Cette lisibilité est relative à la fois au sujet et au temps. Le fait de la connaissance, et avec lui les raisons à l'origine de l'action, n’apparaissent pas connaissables avec certitude dans l'instant présent et ne peuvent qu’au mieux être l’objet d’une spéculation, ou d’une tautologie quand il s’agit de la mienne propre : je sais que je sais, c’est à dire simplement je sais. Mais bien que les raisons ne sont pas connaissables avec certitude en un instant donné, les raisons passées peuvent, elles, être objet de connaissance. Mes propres raisons d'agir, appartenant au passé immédiat, me sont connues au moment de l'initialisation de l'action et mon propre comportement m’apparaît comme parfaitement déterminé.

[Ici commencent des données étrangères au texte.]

/-- Rebuilding a segment keeps the map's form. -/
theorem wf_rebuildSeg (x : State) (seg : Nat) {a : Sparse MapEntry} (ha : Memory.wf (fun _ => MapEntry.init) a = true) :
    Memory.wf (fun _ => MapEntry.init) (x.rebuildSeg seg a) = true := by
  have put : ∀ {β : Type} (l : List β) (k : β → Nat) (e : β → MapEntry) (b : Sparse MapEntry),
      Memory.wf (fun _ => MapEntry.init) b = true →
      Memory.wf (fun _ => MapEntry.init) (l.foldl (fun b y => spSet (fun _ => .init) b (k y) (e y)) b) = true :=
    fun l k e b hb => List.foldlRecOn (motive := fun b => Memory.wf (fun _ => MapEntry.init) b = true) l _ hb
      (fun b hb y _ => wf_spSet (k y) (e y) hb)
  unfold State.rebuildSeg
  dsimp only
  split
  · exact put _ _ _ _ (put _ _ _ _ ha)
  · refine put _ _ _ _ ?_
    split
    · exact put _ _ _ _ ha
    · exact ha

theorem ev_settleSeg (h : Ev m s t) (a1 : Nat)
    (hm : 0x21000 ||| m = m) : Ev m s (State.settleSeg t a1) := by
  unfold State.settleSeg
  exact ev_updDr (ev_updTr h _ (fun hw => wf_rebuildSeg _ _ (wf_spClear _ _ hw)) (sub hm (by decide))) _ (fun hw => hw) (sub
      hm (by decide))

theorem ev_settleLine (h : Ev m s t) (a1 : Nat)
    (hm : 0x223d32 ||| m = m) : Ev m s (State.settleLine t a1) := by
  unfold State.settleLine
  repeat' (first | with_reducible assumption | exact sub hm (by decide) | with_reducible exact fun hw => hw |
                    with_reducible apply ev_controlFault | with_reducible apply ev_poisonUnit |
                    with_reducible apply ev_pickFree | (refine ev_pickFree_eq ?_ _ _ _ (by with_reducible assumption) ?_) |
                    with_reducible apply ev_dropStaged | with_reducible apply ev_recomputeParity |
                    with_reducible apply ev_recopyWaiting | with_reducible apply ev_copyRom | with_reducible apply ev_updDr |
                    with_reducible apply ev_settleSeg | (intro u a hu) | (intro u hu) | split | dsimp only | (intro x))

theorem ev_countLine (h : Ev m s t) (a1 : Nat) (a2 : LineRes)
    (hm : 0x20022 ||| m = m) : Ev m s (State.countLine t a1 a2) := by
  unfold State.countLine
  repeat' (first | with_reducible assumption | exact sub hm (by decide) | with_reducible apply ev_noteCorrected |
                    with_reducible apply ev_count | (intro u a hu) | (intro u hu) | split | dsimp only | (intro x))

theorem ev_execDramReadReturn (h : Ev m s t) (a0 : Nat) (a1 : List (Nat × Nat)) (u : State) (hu : execDramReadReturn a0 a1 t
    = .next u)
    (hm : 0x223d32 ||| m = m) : Ev m s u := by
  unfold execDramReadReturn at hu; injection hu with hu; subst hu
  repeat' (first | with_reducible assumption | exact sub hm (by decide) | with_reducible exact fun hw => hw |
                    with_reducible exact fun hw => wf_filter _ hw | with_reducible apply ev_updDr |
                    with_reducible apply ev_noteLate | with_reducible apply ev_countLine |
                    with_reducible apply ev_settleLine | (intro u a hu) | (intro u hu) | split | dsimp only | (intro x))

theorem ev_execDramRefresh (h : Ev m s t) (a0 : Nat) (a1 : Nat) (u : State) (hu : execDramRefresh a0 a1 t = .next u)
    (hm : 0x20000 ||| m = m) : Ev m s u := by
  unfold execDramRefresh at hu; injection hu with hu; subst hu
  repeat' (first | with_reducible assumption | exact sub hm (by decide) | with_reducible exact fun hw => hw |
                    with_reducible exact fun hw => wf_spSet _ _ hw | with_reducible exact fun hw => wf_spSetRun _ _ hw |
                    with_reducible apply ev_updDr | (intro u a hu) | (intro u hu) | split | dsimp only | (intro x))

De même celui d'autrui une fois l'action terminé, ou bien celles qui déterminaient la fabrication d'un moulin à vent. Ainsi l'aspect mécanique ou non du réel, y compris celui qu'on associe a posteriori aux raisons d'agir, semble être subordonné à une question de lisibilité qui est relative au point de vue, et l'aspect intentionnel instantané, son opposé, qui échappe à la connaissance, est essentiellement ce qui n'est pas lisible d'un point de vue, une certaine opacité du réel liée à une incertitude présente sur l'avenir.

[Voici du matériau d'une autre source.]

theorem ev_execLowWordRead (h : Ev m s t) (a0 : Nat) (a1 : Half) (a2 : Nat) (a3 : Nat) (a4 : Nat) (u : State) (hu :
    execLowWordRead a0 a1 a2 a3 a4 t = .next u)
    (hm : 0x80ae ||| m = m) : Ev m s u := by
  unfold execLowWordRead at hu; injection hu with hu; subst hu
  repeat' (first | with_reducible assumption | exact sub hm (by decide) | with_reducible apply ev_readAt | (intro u a hu) |
                    (intro u hu) | split | dsimp only | (intro x))

theorem ev_execSchSlackRead (h : Ev m s t) (a0 : Half) (a1 : Nat) (a2 : Nat) (u : State) (hu : execSchSlackRead a0 a1 a2 t =
    .next u)
    (hm : 0x80ae ||| m = m) : Ev m s u := by
  unfold execSchSlackRead at hu; injection hu with hu; subst hu
  repeat' (first | with_reducible assumption | exact sub hm (by decide) | with_reducible apply ev_readAt | (intro u a hu) |
                    (intro u hu) | split | dsimp only | (intro x))

theorem ev_execTenMissRead (h : Ev m s t) (a0 : Nat) (a1 : Nat) (a2 : Nat) (u : State) (hu : execTenMissRead a0 a1 a2 t =
    .next u)
    (hm : 0x80ae ||| m = m) : Ev m s u := by
  unfold execTenMissRead at hu; injection hu with hu; subst hu
  repeat' (first | with_reducible assumption | exact sub hm (by decide) | with_reducible apply ev_readAt | (intro u a hu) |
                    (intro u hu) | split | dsimp only | (intro x))

theorem ev_execMedRfsstatRead (h : Ev m s t) (a0 : Nat) (a1 : Nat) (u : State) (hu : execMedRfsstatRead a0 a1 t = .next u)
    (hm : 0x80ae ||| m = m) : Ev m s u := by
  unfold execMedRfsstatRead at hu; injection hu with hu; subst hu
  repeat' (first | with_reducible assumption | exact sub hm (by decide) | with_reducible apply ev_readAt | (intro u a hu) |
                    (intro u hu) | split | dsimp only | (intro x))

theorem ev_execEccCbmaxRead (h : Ev m s t) (a0 : Nat) (a1 : Nat) (u : State) (hu : execEccCbmaxRead a0 a1 t = .next u)
    (hm : 0x80ae ||| m = m) : Ev m s u := by
  unfold execEccCbmaxRead at hu; injection hu with hu; subst hu
  repeat' (first | with_reducible assumption | exact sub hm (by decide) | with_reducible apply ev_readAt | (intro u a hu) |
                    (intro u hu) | split | dsimp only | (intro x))

theorem ev_execCtgSlotstatRead (h : Ev m s t) (a0 : Nat) (a1 : Nat) (a2 : Nat) (u : State) (hu : execCtgSlotstatRead a0 a1
    a2 t = .next u)
    (hm : 0x80ae ||| m = m) : Ev m s u := by
  unfold execCtgSlotstatRead at hu; injection hu with hu; subst hu
  repeat' (first | with_reducible assumption | exact sub hm (by decide) | with_reducible apply ev_readAt | (intro u a hu) |
                    (intro u hu) | split | dsimp only | (intro x))

theorem ev_execPwrPkgRead (h : Ev m s t) (a0 : Nat) (a1 : Nat) (u : State) (hu : execPwrPkgRead a0 a1 t = .next u)
    (hm : 0x80ae ||| m = m) : Ev m s u := by
  unfold execPwrPkgRead at hu; injection hu with hu; subst hu
  repeat' (first | with_reducible assumption | exact sub hm (by decide) | with_reducible apply ev_readAt | (intro u a hu) |
                    (intro u hu) | split | dsimp only | (intro x))

theorem ev_execRegRead (h : Ev m s t) (a0 : Nat) (a1 : Half) (a2 : Nat) (a3 : Nat) (u : State) (hu : execRegRead a0 a1 a2 a3
    t = .next u)
    (hm : 0x1084ae ||| m = m) : Ev m s u := by
  unfold execRegRead at hu; injection hu with hu; subst hu
  repeat' (first | with_reducible assumption | exact sub hm (by decide) | with_reducible apply ev_svcRead | (intro u a hu) |
                    (intro u hu) | split | dsimp only | (intro x))

theorem ev_execRegWrite (h : Ev m s t) (a0 : Nat) (a1 : Half) (a2 : Nat) (a3 : Nat) (a4 : Nat) (u : State) (hu :
    execRegWrite a0 a1 a2 a3 a4 t = .next u)
    (hm : 0x3ffdf2 ||| m = m) : Ev m s u := by
  unfold execRegWrite at hu; injection hu with hu; subst hu
  repeat' (first | with_reducible assumption | exact sub hm (by decide) | with_reducible apply ev_command |
                    with_reducible apply ev_writeReg | (intro u a hu) | (intro u hu) | split | dsimp only | (intro x))

theorem ev_execConsoleRegisterRead (h : Ev m s t) (a0 : Half) (a1 : Nat) (a2 : Nat) (u : State) (hu :
    execConsoleRegisterRead a0 a1 a2 t = .next u)
    (hm : 0x84ae ||| m = m) : Ev m s u := by
  unfold execConsoleRegisterRead at hu; injection hu with hu; subst hu
  repeat' (first | with_reducible assumption | exact sub hm (by decide) | with_reducible apply ev_readReg |
                    (refine ev_readReg_eq ?_ _ _ _ _ _ _ _ _ (by with_reducible assumption) ?_) |
                    with_reducible apply ev_emit | (intro u a hu) | (intro u hu) | split | dsimp only | (intro x))

theorem ev_execConsoleRegisterWrite (h : Ev m s t) (a0 : Half) (a1 : Nat) (a2 : Nat) (a3 : Nat) (u : State) (hu :
    execConsoleRegisterWrite a0 a1 a2 a3 t = .next u)
    (hm : 0x3ffdf2 ||| m = m) : Ev m s u := by
  unfold execConsoleRegisterWrite at hu; injection hu with hu; subst hu
  repeat' (first | with_reducible assumption | exact sub hm (by decide) | with_reducible apply ev_writeReg | (intro u a hu) |
                    (intro u hu) | split | dsimp only | (intro x))

theorem ev_execSnapshotLatch (h : Ev m s t)  (u : State) (hu : execSnapshotLatch t = .next u)
    (hm : 0x2 ||| m = m) : Ev m s u := by
  unfold execSnapshotLatch at hu; injection hu with hu; subst hu
  repeat' (first | with_reducible assumption | exact sub hm (by decide) | with_reducible apply ev_latchSnap | (intro u a hu) |
                    (intro u hu) | split | dsimp only | (intro x))

/-! ### Boundary.lean -/

theorem ev_openBeat (h : Ev m s t)
    (hm : 0x12123 ||| m = m) : Ev m s (State.openBeat t) := by
  unfold State.openBeat
  repeat' (first | with_reducible assumption | exact sub hm (by decide) | with_reducible exact fun hw => hw |
                    with_reducible exact fun hw => ⟨hw.1, hw.2, hw.3⟩ | with_reducible exact fun _ => wf_nil _ |
                    with_reducible apply ev_updRg | with_reducible apply ev_updHalf | with_reducible apply ev_quitHalf |
                    with_reducible apply ev_unchoose | with_reducible apply ev_each | (intro u a hu) | (intro u hu) | split |
                    dsimp only | (intro x) | with_reducible apply ev_mk_time)

theorem ev_strobe (h : Ev m s t) (a1 : Nat) (a2 : Nat)
    (hm : 0x220d22 ||| m = m) : Ev m s (State.strobe t a1 a2) := by
  unfold State.strobe
  repeat' (first | with_reducible assumption | exact sub hm (by decide) | with_reducible apply ev_uev |
                    with_reducible apply ev_hubFault | with_reducible apply ev_controlFault | with_reducible apply ev_when |
                    (intro u a hu) | (intro u hu) | split | dsimp only | (intro x))

theorem ev_strayWords (h : Ev m s t) (a1 : List RenewalWord)
    (hm : 0x220d22 ||| m = m) : Ev m s (State.strayWords t a1) := by
  unfold State.strayWords
  repeat' (first | with_reducible assumption | exact sub hm (by decide) | with_reducible exact fun hw => wf_filter _ hw |
                    with_reducible apply ev_controlFault | with_reducible apply ev_count | with_reducible apply ev_each |
                    (intro u a hu) | (intro u hu) | split | dsimp only | (intro x))

theorem ev_renewal (h : Ev m s t) (a1 : List RenewalWord)
    (hm : 0x220d22 ||| m = m) : Ev m s (State.renewal t a1) := by
  unfold State.renewal
  repeat' (first | with_reducible assumption | exact sub hm (by decide) | with_reducible apply ev_strayWords |
                    with_reducible apply ev_beginHold | with_reducible apply ev_updHub | with_reducible apply ev_withdraw |
                    with_reducible apply ev_controlFault | (intro u a hu) | (intro u hu) | split | dsimp only | (intro x))

theorem ev_roles (h : Ev m s t)
    (hm : 0x3fffff ||| m = m) : Ev m s (State.roles t) := by
  unfold State.roles
  repeat' (first | with_reducible assumption | exact sub hm (by decide) | with_reducible apply ev_earlyGrant |
                    with_reducible apply ev_firstGrant | with_reducible apply ev_releaseHold | (intro u a hu) | (intro u hu) |
                    split | dsimp only | (intro x))

theorem ev_sendShadow (h : Ev m s t) (a1 : Shadow)
    (hm : 0x100 ||| m = m) : Ev m s (State.sendShadow t a1) := by
  unfold State.sendShadow
  repeat' (first | with_reducible assumption | exact sub hm (by decide) | with_reducible apply ev_updHub | (intro u a hu) |
                    (intro u hu) | split | dsimp only | (intro x))

theorem ev_refillDram (h : Ev m s t)
    (hm : 0x20000 ||| m = m) : Ev m s (State.refillDram t) := by
  unfold State.refillDram
  repeat' (first | with_reducible assumption | exact sub hm (by decide) | with_reducible exact fun hw => hw |
                    with_reducible exact fun _ => wf_nil _ | with_reducible apply ev_updDr | (intro u a hu) | (intro u hu) |
                    split | dsimp only | (intro x))

theorem ev_settleSeal (h : Ev m s t)
    (hm : 0x7c02 ||| m = m) : Ev m s (State.settleSeal t) := by
  unfold State.settleSeal
  repeat' (first | with_reducible assumption | exact sub hm (by decide) | with_reducible exact fun hw => wf_filter _ hw |
                    with_reducible apply ev_finish | with_reducible apply ev_each | (intro u a hu) | (intro u hu) | split |
                    dsimp only | (intro x))

theorem ev_setSeal (h : Ev m s t) (a1 : Bool)
    (hm : 0x7c22 ||| m = m) : Ev m s (State.setSeal t a1) := by
  unfold State.setSeal
  repeat' (first | with_reducible assumption | exact sub hm (by decide) | with_reducible apply ev_wr |
                    with_reducible apply ev_count | with_reducible apply ev_aev | with_reducible apply ev_postAenAll |
                    with_reducible apply ev_settleSeal | with_reducible apply ev_when | (intro u a hu) | (intro u hu) |
                    split | dsimp only | (intro x))

theorem ev_evalSeal (h : Ev m s t)
    (hm : 0x7c22 ||| m = m) : Ev m s (State.evalSeal t) := by
  unfold State.evalSeal
  repeat' (first | with_reducible assumption | exact sub hm (by decide) | with_reducible apply ev_setSeal | (intro u a hu) |
                    (intro u hu) | split | dsimp only | (intro x))

theorem ev_endLost (h : Ev m s t)
    (hm : 0x7c02 ||| m = m) : Ev m s (State.endLost t) := by
  unfold State.endLost
  repeat' (first | with_reducible assumption | exact sub hm (by decide) | with_reducible exact fun hw => wf_filter _ hw |
                    with_reducible apply ev_finish | with_reducible apply ev_each | (intro u a hu) | (intro u hu) | split |
                    dsimp only | (intro x))

theorem ev_endDeletes (h : Ev m s t)
    (hm : 0x7d02 ||| m = m) : Ev m s (State.endDeletes t) := by
  unfold State.endDeletes
  repeat' (first | with_reducible assumption | exact sub hm (by decide) | with_reducible exact fun hw => wf_filter _ hw |
                    with_reducible apply ev_checkDelete | with_reducible apply ev_each | (intro u a hu) | (intro u hu) |
                    split | dsimp only | (intro x))

theorem ev_ps3Limit (h : Ev m s t)
    (hm : 0x1c02 ||| m = m) : Ev m s (State.ps3Limit t) := by
  unfold State.ps3Limit
  repeat' (first | with_reducible assumption | exact sub hm (by decide) | with_reducible apply ev_endPs3 | (intro u a hu) |
                    (intro u hu) | split | dsimp only | (intro x))

theorem ev_resumeQueues (h : Ev m s t)
    (hm : 0x7d02 ||| m = m) : Ev m s (State.resumeQueues t) := by
  unfold State.resumeQueues
  repeat' (first | with_reducible assumption | exact sub hm (by decide) | with_reducible apply ev_issueAll |
                    with_reducible apply ev_drain | with_reducible apply ev_ps3Limit | with_reducible apply ev_checkShut |
                    with_reducible apply ev_endDeletes | with_reducible apply ev_endLost | (intro u a hu) | (intro u hu) |
                    split | dsimp only | (intro x))

theorem ev_endSplits (h : Ev m s t)
    (hm : 0x800 ||| m = m) : Ev m s (State.endSplits t) := by
  unfold State.endSplits
  repeat' (first | with_reducible assumption | exact sub hm (by decide) | with_reducible exact fun hw => wf_filter _ hw |
                    with_reducible apply ev_updFn | with_reducible apply ev_each | (intro u a hu) | (intro u hu) | split |
                    dsimp only | (intro x))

Or cette lisibilité et cette transmissibilité du mécanisme, donc de l'intention qu'il cache, est subordonnée à l'existence de connaissances sous-jacentes en commun. Quelqu'un qui ne connait rien à l'informatique verra les actions de l'informaticien comme non structurées, tandis qu'un autre informaticien y décèlera une intention précise. De même dans le sport, ou dans n'importe quelle spécialité, mais aussi dans n'importe quelle domaine de la vie courante. Je serai plus à même de prédire les intentions d'un ami que d'un inconnu, il faut parler un même langage pour se transmettre efficacement des connaissances, et de manière encore plus triviale, pour savoir jongler, je dois déjà savoir ce qu'est une balle, qu'on peut la lancer et l’attraper.

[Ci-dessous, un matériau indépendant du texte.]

@[simp] theorem updFn_pending (s : State) (g : Nat) (f : Fn → Fn) : (s.updFn g f).pending = s.pending := rfl
@[simp] theorem updFn_variant (s : State) (g : Nat) (f : Fn → Fn) : (s.updFn g f).variant = s.variant := rfl
@[simp] theorem updFn_time (s : State) (g : Nat) (f : Fn → Fn) : (s.updFn g f).time = s.time := rfl
@[simp] theorem updFn_regs (s : State) (g : Nat) (f : Fn → Fn) : (s.updFn g f).regs = s.regs := rfl
@[simp] theorem updFn_hi (s : State) (g : Nat) (f : Fn → Fn) : (s.updFn g f).hi = s.hi := rfl
@[simp] theorem updFn_readData (s : State) (g : Nat) (f : Fn → Fn) : (s.updFn g f).readData = s.readData := rfl
@[simp] theorem updFn_freeCtr (s : State) (g : Nat) (f : Fn → Fn) : (s.updFn g f).freeCtr = s.freeCtr := rfl
@[simp] theorem updFn_evt (s : State) (g : Nat) (f : Fn → Fn) : (s.updFn g f).evt = s.evt := rfl
@[simp] theorem updFn_chan (s : State) (g : Nat) (f : Fn → Fn) : (s.updFn g f).chan = s.chan := rfl
@[simp] theorem updFn_locks (s : State) (g : Nat) (f : Fn → Fn) : (s.updFn g f).locks = s.locks := rfl
@[simp] theorem updFn_hub (s : State) (g : Nat) (f : Fn → Fn) : (s.updFn g f).hub = s.hub := rfl
@[simp] theorem updFn_sched (s : State) (g : Nat) (f : Fn → Fn) : (s.updFn g f).sched = s.sched := rfl
@[simp] theorem updFn_out (s : State) (g : Nat) (f : Fn → Fn) : (s.updFn g f).out = s.out := rfl
@[simp] theorem updFn_tr (s : State) (g : Nat) (f : Fn → Fn) : (s.updFn g f).tr = s.tr := rfl
@[simp] theorem updFn_md (s : State) (g : Nat) (f : Fn → Fn) : (s.updFn g f).md = s.md := rfl
@[simp] theorem updFn_lg (s : State) (g : Nat) (f : Fn → Fn) : (s.updFn g f).lg = s.lg := rfl
@[simp] theorem updFn_slots (s : State) (g : Nat) (f : Fn → Fn) : (s.updFn g f).slots = s.slots := rfl
@[simp] theorem updFn_rg (s : State) (g : Nat) (f : Fn → Fn) : (s.updFn g f).rg = s.rg := rfl
@[simp] theorem updFn_dr (s : State) (g : Nat) (f : Fn → Fn) : (s.updFn g f).dr = s.dr := rfl
@[simp] theorem updFn_bf (s : State) (g : Nat) (f : Fn → Fn) : (s.updFn g f).bf = s.bf := rfl
@[simp] theorem updFn_bt (s : State) (g : Nat) (f : Fn → Fn) : (s.updFn g f).bt = s.bt := rfl
@[simp] theorem updFn_sv (s : State) (g : Nat) (f : Fn → Fn) : (s.updFn g f).sv = s.sv := rfl
@[simp] theorem updFn_ts (s : State) (g : Nat) (f : Fn → Fn) : (s.updFn g f).ts = s.ts := rfl

/-! ### Fields under the shared operations -/

@[simp] theorem hev_pending (s : State) (a1 : Nat) (a2 : List Nat) : (s.hev a1 a2).pending = s.pending := (ev_hev (ev_refl 0x22 s) a1 a2 rfl).ev.pending
@[simp] theorem hev_variant (s : State) (a1 : Nat) (a2 : List Nat) : (s.hev a1 a2).variant = s.variant := (ev_hev (ev_refl 0x22 s) a1 a2 rfl).ev.variant
@[simp] theorem hev_time (s : State) (a1 : Nat) (a2 : List Nat) : (s.hev a1 a2).time = s.time :=
  (ev_hev (ev_refl 0x22 s) a1 a2 rfl).only .time rfl
@[simp] theorem hev_hi (s : State) (a1 : Nat) (a2 : List Nat) : (s.hev a1 a2).hi = s.hi :=
  (ev_hev (ev_refl 0x22 s) a1 a2 rfl).only .hi rfl
@[simp] theorem hev_readData (s : State) (a1 : Nat) (a2 : List Nat) : (s.hev a1 a2).readData = s.readData :=
  (ev_hev (ev_refl 0x22 s) a1 a2 rfl).only .readData rfl
@[simp] theorem hev_freeCtr (s : State) (a1 : Nat) (a2 : List Nat) : (s.hev a1 a2).freeCtr = s.freeCtr :=
  (ev_hev (ev_refl 0x22 s) a1 a2 rfl).only .freeCtr rfl
@[simp] theorem hev_chan (s : State) (a1 : Nat) (a2 : List Nat) : (s.hev a1 a2).chan = s.chan :=
  (ev_hev (ev_refl 0x22 s) a1 a2 rfl).only .chan rfl
@[simp] theorem hev_locks (s : State) (a1 : Nat) (a2 : List Nat) : (s.hev a1 a2).locks = s.locks :=
  (ev_hev (ev_refl 0x22 s) a1 a2 rfl).only .locks rfl
@[simp] theorem hev_hub (s : State) (a1 : Nat) (a2 : List Nat) : (s.hev a1 a2).hub = s.hub :=
  (ev_hev (ev_refl 0x22 s) a1 a2 rfl).only .hub rfl
@[simp] theorem hev_sched (s : State) (a1 : Nat) (a2 : List Nat) : (s.hev a1 a2).sched = s.sched :=
  (ev_hev (ev_refl 0x22 s) a1 a2 rfl).only .sched rfl
@[simp] theorem hev_out (s : State) (a1 : Nat) (a2 : List Nat) : (s.hev a1 a2).out = s.out :=
  (ev_hev (ev_refl 0x22 s) a1 a2 rfl).only .out rfl
@[simp] theorem hev_nv (s : State) (a1 : Nat) (a2 : List Nat) : (s.hev a1 a2).nv = s.nv :=
  (ev_hev (ev_refl 0x22 s) a1 a2 rfl).only .nv rfl
@[simp] theorem hev_tr (s : State) (a1 : Nat) (a2 : List Nat) : (s.hev a1 a2).tr = s.tr :=
  (ev_hev (ev_refl 0x22 s) a1 a2 rfl).only .tr rfl
@[simp] theorem hev_md (s : State) (a1 : Nat) (a2 : List Nat) : (s.hev a1 a2).md = s.md :=
  (ev_hev (ev_refl 0x22 s) a1 a2 rfl).only .md rfl
@[simp] theorem hev_lg (s : State) (a1 : Nat) (a2 : List Nat) : (s.hev a1 a2).lg = s.lg :=
  (ev_hev (ev_refl 0x22 s) a1 a2 rfl).only .lg rfl
@[simp] theorem hev_slots (s : State) (a1 : Nat) (a2 : List Nat) : (s.hev a1 a2).slots = s.slots :=
  (ev_hev (ev_refl 0x22 s) a1 a2 rfl).only .slots rfl
@[simp] theorem hev_rg (s : State) (a1 : Nat) (a2 : List Nat) : (s.hev a1 a2).rg = s.rg :=
  (ev_hev (ev_refl 0x22 s) a1 a2 rfl).only .rg rfl
@[simp] theorem hev_dr (s : State) (a1 : Nat) (a2 : List Nat) : (s.hev a1 a2).dr = s.dr :=
  (ev_hev (ev_refl 0x22 s) a1 a2 rfl).only .dr rfl
@[simp] theorem hev_bf (s : State) (a1 : Nat) (a2 : List Nat) : (s.hev a1 a2).bf = s.bf :=
  (ev_hev (ev_refl 0x22 s) a1 a2 rfl).only .bf rfl
@[simp] theorem hev_bt (s : State) (a1 : Nat) (a2 : List Nat) : (s.hev a1 a2).bt = s.bt :=
  (ev_hev (ev_refl 0x22 s) a1 a2 rfl).only .bt rfl
@[simp] theorem hev_sv (s : State) (a1 : Nat) (a2 : List Nat) : (s.hev a1 a2).sv = s.sv :=
  (ev_hev (ev_refl 0x22 s) a1 a2 rfl).only .sv rfl
@[simp] theorem hev_ts (s : State) (a1 : Nat) (a2 : List Nat) : (s.hev a1 a2).ts = s.ts :=
  (ev_hev (ev_refl 0x22 s) a1 a2 rfl).only .ts rfl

De là l'aspect cumulatif de la connaissance, puisque toute connaissance ouvre de nouvelles possibilités de connaissance. De là aussi les échecs de la communication, puisque la réussite de la transmission d'une connaissance est soumise à la ressemblance entre les communicants, au fait qu'ils disposent de connaissances préalables en commun. Mais, et c'est là un aspect essentiel, toute création de nouvelle connaissance sur la base des anciennes (et donc aussi toute communication) a pour prérequis qu'il existe dans l'instant une intention, processus échappant par nature à la connaissance (et on peut même supposer, comme nous l'avions fait, que la manière dont une nouvelle connaissance repose sur les anciennes n'est pas entièrement réductible à ces dernières).

Conclusion

En filigrane de toutes ses considérations, nous voyons poindre des thématiques propres à la physique quantique, qui, dans une optique de réductionnisme épistémique (mais pas nécessairement ontique), pourrait en constituer le fondement théorique : la relativité du point de vue et l'aspect privé de l'information, suivant une interprétation relationnelle de la physique quantique (la transformation des raisons en causes étant le fait de la décohérence, qui justement est à l'origine de l'émergence des lois causales classiques), la causalité du tout vers les parties qui peut être associée à une émergence forte, fondée sur l'intrication, ou la rencontre de deux déterminations de direction inversée dans le temps suivant une interprétation transactionnelle (on se représentera alors la conscience comme l'interface entre un monde extérieur fonctionnant du passé vers le présent, et un monde intérieur fonctionnant à rebours, du futur au présent, venant nourrir les actions. Ceci se rapproche de quelques spéculations que l'on s'était permises).

Il nous reste, avant de nous intéresser de nouveau à un point de vue intérieur, vécu, et au problème du temps lié, opérant ainsi la synthèse des derniers billets, à achever cette naturalisation de la connaissance vue de l'extérieur. Dans le prochain billet, nous essaierons donc de montrer comment, dans le monde naturel, on passe du mécanisme à la connaissance.